Settmarshausen. Das Problem: Fünf durch Briefwahl abgegebene Stimmen waren ungültig. In vier Fällen waren die Stimmzettel in die falschen Umschläge gesteckt worden, in einem Fall fehlte die zwingend notwendige eidesstattliche Versicherung des Wählers, seine Stimme selbst abgegeben zu haben, erklärt Bürgermeister Grotewahl. Aufgrund eines Versehens zählte der lokale Wahlausschuss die ungültigen Stimmen - drei pro Wähler - dennoch mit.

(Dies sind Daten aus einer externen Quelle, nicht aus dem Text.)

-- ==== Sys2Proof/Config.lean ====
section
/-! DEFINITION. What an implementation fixes (spec/00_scope.md R7, R8), the closed sets of names the state and the
environment are made of, and the free values: constants without a body that stand for what the spec leaves open. -/

namespace Sys2Proof

/-- Engine variant, `VARIANT` (spec/10_state.md R29). Codes: 0 unthrottled, 1 throttled (spec/30_encoding.md R73). -/
inductive Variant where
  | unthrottled
  | throttled
  deriving DecidableEq, Repr, Inhabited

/-- The tier held in `TIER` (spec/30_encoding.md R74): no delay function, or one of the four calibrations.
Codes 5 to 7 are never produced (93 U25), so the type does not have them. -/
inductive Tier where
  | none
  | a
  | b
  | c
  | d
  deriving DecidableEq, Repr, Inhabited

/-- The sixteen states of a target's TAP controller (spec/45_tap_state_machine.md R191), in the order of their
reference numbers. PRESUMED for the five the source does not name: the spec gives them from general knowledge (G3). -/
inductive TapState where
  | testLogicReset
  | runTestIdle
  | selectDrScan
  | captureDr
  | shiftDr
  | exit1Dr
  | pauseDr
  | exit2Dr
  | updateDr
  | selectIrScan
  | captureIr
  | shiftIr
  | exit1Ir
  | pauseIr
  | exit2Ir
  | updateIr
  deriving DecidableEq, Repr, Inhabited

/-- The level latches of the five outputs and the direction of TDO (spec/10_state.md R36, R37). `true` is "high". -/
structure Lines where
  tck : Bool
  tms : Bool
  tdi : Bool
  srst : Bool
  trst : Bool
  /-- TDO is an input (R37: "TDO input"). -/
  tdoInput : Bool
  deriving DecidableEq, Repr, Inhabited

/-- A data register that can stand between TDI and TDO (spec/45_tap_state_machine.md R199). PRESUMED: the spec gives it from
general knowledge. -/
inductive DataRegister where
  /-- A bypass register, one bit. -/
  | bypass
  /-- The debug-port access register, 35 bits. -/
  | access
  /-- Any other register, of which R199 gives no fields. -/
  | other (width : Nat)
  deriving DecidableEq, Repr, Inhabited

/-- What a data register loads on the edge that leaves Capture-DR (R199). -/
inductive Captured where
  /-- "A bypass register is one bit and captures 0." -/
  | bypass
  /-- "On capture bits 2 to 0 are the acknowledge and bits 34 to 3 the read result." -/
  | access (ack : BitVec 3) (data : BitVec 32)
  /-- Any other register, with its bits, the first nearest TDO. -/
  | other (bits : List Bool)
  deriving DecidableEq, Repr, Inhabited

/-- A data register proper, as latched on the falling edge in Update-DR (R199). -/
inductive Latched where
  | bypass (bit : Bool)
  /-- "On update bit 0 is RnW, bits 2 to 1 are A[3:2] and bits 34 to 3 the write data." -/
  | access (rnw : Bool) (addr : BitVec 2) (data : BitVec 32)
  | other (bits : List Bool)
  deriving DecidableEq, Repr, Inhabited

/-- The standard target of spec/45_tap_state_machine.md R199. PRESUMED: the spec gives it from general knowledge.
A chain is a list of its bits, the head being `C[0]`, nearest TDO. -/
structure Target where
  /-- State of the TAP controller (R192). -/
  tap : TapState
  /-- The data registers selected between TDI and TDO at the last capture, the one nearest TDO first. -/
  drPath : List DataRegister
  /-- The data-register chain between TDI and TDO. -/
  drChain : List Bool
  /-- The instruction-register chain between TDI and TDO. -/
  irChain : List Bool
  /-- The data registers proper, latched from the chain in the last Update-DR, one for each register of `drPath`. DESIGN CHOICE,
  log 30: what a register not on that path last latched is not kept. -/
  drReg : List Latched
  /-- The instruction register proper, latched from the chain in Update-IR. -/
  irReg : List Bool
  /-- What the target drives on TDO since the last falling edge: `C[0]` in a Shift state, otherwise nothing the spec states. -/
  tdo : Option Bool
  deriving DecidableEq, Repr, Inhabited

/-- The open parameters of spec/00_scope.md R8 that a rule tests. A model takes them as arguments, so they stand in the
state; no instruction writes them, and every statement holds for every value of them. -/
structure Params where
  /-- `ACK_OK`, in logical order (spec/30_encoding.md R85, D5). The block never tests it. -/
  ackOk : BitVec 3
  /-- `ACK_WAIT`, in logical order (R85, D5). -/
  ackWait : BitVec 3
  /-- `DR_EXIT_OVERLAP` (spec/30_encoding.md R81, D6). -/
  drExitOverlap : Bool
  /-- `TIMESTAMP_ENABLED` (D19). -/
  timestampEnabled : Bool
  /-- `TIMESTAMP_BITS` (D19). -/
  timestampBits : Nat
  deriving DecidableEq, Repr, Inhabited

namespace Config

/-! ### Fixed parameters (R7) and the decided ones of R8 -/

/-- `SCRATCH_BITS` (R7). -/
def scratchBits : Nat := 64
/-- Bytes of one scratch buffer (R42: byte-addressed 0 to 7). -/
def scratchBytes : Nat := 8
/-- `HEADER_BITS` (R7). -/
def headerBits : Nat := 3
/-- `DATA_BITS` (R7). -/
def dataBits : Nat := 32
/-- `ACK_BITS` (R7). -/
def ackBits : Nat := 3
/-- `IR_NAV_BITS` (R7). -/
def irNavBits : Nat := 4
/-- `DR_NAV_BITS` (R7). -/
def drNavBits : Nat := 3
/-- `HEAD_BITS` (R7). -/
def headBits : Nat := 8
/-- `DR_FIXED_BITS` (R7). -/
def drFixedBits : Nat := 41
/-- `IR_FIXED_BITS` (R7). -/
def irFixedBits : Nat := 6
/-- `FILL` (R8): the value of every frame bit no sentence sets. The spec's decision D3. -/
def fill : Bool := false
/-- `IR_OPERAND_BITS` (R8). The spec's decision D14. -/
def irOperandBits : Nat := 32
/-- `RAW_MAX_BITS` (R8). The spec's decision D8. -/
def rawMaxBits : Nat := 64
/-- `REQ_RNW` (R8): the request bit that gives the direction, 1 meaning read. The spec's decision D4. -/
def reqRnw : Nat := 0

/-! ### Implementation constants nothing is assumed of (D13, D19) -/

/-- `BUS_CLOCK_HZ` (R8, OPEN). Log 17. -/
opaque busClockHz : Nat
/-- `DelayTicks(bus_clock, f_kHz)` (R8, OPEN; R30). Log 17. -/
opaque delayTicks : Nat → Nat → Nat
/-- `TIMESTAMP_ENABLED` of the machine that reset starts (R8, OPEN). Log 5. -/
opaque timestampEnabled : Bool
/-- `TIMESTAMP_BITS` of the machine that reset starts (R8, OPEN). Log 5. -/
opaque timestampBits : Nat

/-! ### Free values, each applied to the draw counter of the state -/

/-- A level of TDO that nothing in the state fixes (D29, U24). Log 6. -/
opaque freeSample : Nat → Bool
/-- A reading of `Ticks()`, or the "any value" of GET_TIMESTAMP (D19, U13). Logs 7 and 8. -/
opaque freeTick : Nat → Nat
/-- The line levels while the block does not drive them (U6, U14). Log 9. -/
opaque freeLines : Nat → Lines
/-- The target after something outside the rules may have clocked it (R184, R232, R239). Log 11. -/
opaque freeTarget : Nat → Target
/-- What the data registers of the target capture when the state gives nothing (R199). Log 10. -/
opaque freeCapture : Nat → List Captured
/-- What the instruction chain of the target captures when the state gives nothing (R199). Log 10. -/
opaque freeIrCapture : Nat → List Bool
/-- Byte `k` of a fresh `S_TDO`, which holds no value (R23, U12). Log 13. -/
opaque freeByte : Nat → Nat → Byte

end Config

end Sys2Proof
end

Wenn der Fehler keine Auswirkungen auf die Zusammensetzung des Ortsrates hätte haben können, hätten die Folgen des Versehens als geringfügig und die Ortsratswahl damit dennoch als gültig eingestuft werden können. Das aber ist beim Wahlausgang in Settmarshausen nicht der Fall: Daniel Gerke (BLS) kam mit 106 Stimmen in den Ortsrat, Wilfried Klöppner mit 105 Stimmen blieb draußen. Dieser Unterschied von einer Stimme hätte durch eine korrekte Auszählung zu einem anderen Ergebnis führen können. Daher hatte der Rosdorfer Gemeindewahlleiter Klaus Hampe für die Sitzung Einspruch gegen das Wahlergebnis eingelegt. Begründung: „In die Auszählung sind 15 Stimmen eingegangen, die dort nichts zu suchen haben.“

Dennoch diskutierte der Settmarshäuser Ortsrat auf seiner konstituierenden Sitzung darüber, ob die Wahl nicht doch als gültig gewertet werden könne. Dem allerdings widersetzte sich der gerade erst gewählte Ortsbürgermeister vehement: Eine Missachtung der Vorschriften für eine gültige Wahl "degradiert den Ortsrat zu einem unbedeutenden Haufen“, erklärte Grotewahl. Die Folge: Drei Ortsratsmitglieder stimmten dafür, dem Einspruch stattzugeben, zwei enthielten sich der Stimme.

Die Folge davon wiederum: Sofern nicht die Landeswahlleitung oder die Kommunalaufsicht innerhalb eines Monats Widerspruch gegen diesen Beschluss einlegen, gilt der Ortsrat als aufgelöst, erläutert Gemeindewahlleiter Hampe den weiteren Ablauf. Dann muss der Ortsrat samt Ortsbürgermeister innerhalb von vier Monaten neu gewählt werden. Im alten sind außer Grotewahl noch Bernd Nolte als stellvertretender Bürgermeister, Ralf Rümenap, Jörn Herting und Daniel Gerke (alle BLS) vertreten.